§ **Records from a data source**
/-! ### Signpost updates (R429) -/

/-- The half-words of a control packet's payload: its flits. -/
def flit (p : Pkt) (i : Nat) : Nat := (p.data.getD (i / 2) 0).toNat / 2 ^ (32 * (i % 2)) % 2 ^ 32
/-- Entries of a range that name a device are rewritten to name another. -/
def rewriteRange (s : State) (base ignore old new : Nat) : State :=
  let lo := base / 2 ^ ignore * 2 ^ ignore
  (signBases s).foldl (fun s b => (List.range (2 ^ ignore)).foldl (fun s i =>
    let en := lo + i
    let w := signGet s b en
    if bit w 0 ∧ bits w 2 10 = old then memWrite s (hubEpoch s) (b + 8 * en) (natLe 8 (signWord en new (bits w 12 4) (bits w 16 8) (exitFor s new))) false else s) s) s
/-- SIGNPOST_UPDATE at hub control core 0; it is acknowledged once its entries are invalid in every cache; an update of zeros is such an
acknowledgement. -/
def signpostUpdate (s : State) (p : Pkt) : State :=
  if p.code ≠ 5 then s
  else
    let s := takeEnd s 8 p
    let a := flit p 1
    let base := a % 2 ^ 22
    let ignore := min (bits a 22 5) 22
    let old := flit p 2 % 2 ^ 10
    let new := bits (flit p 2) 10 10
    if a % 2 ^ 27 = 0 ∧ old = 0 ∧ new = 0 then s
    else
      let s := rewriteRange s base ignore old new
      { s with inval := s.inval ++ [{ die := 8, base := base, ignore := ignore, since := s.now, ans := some p.sdev }] }

end Sys2Proof.Machine
end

§ **WHAT IS REQUIRED**
Find the string "rewriteRange" in the lines above and count those lines. Give only that count.

§ **REPLY**
2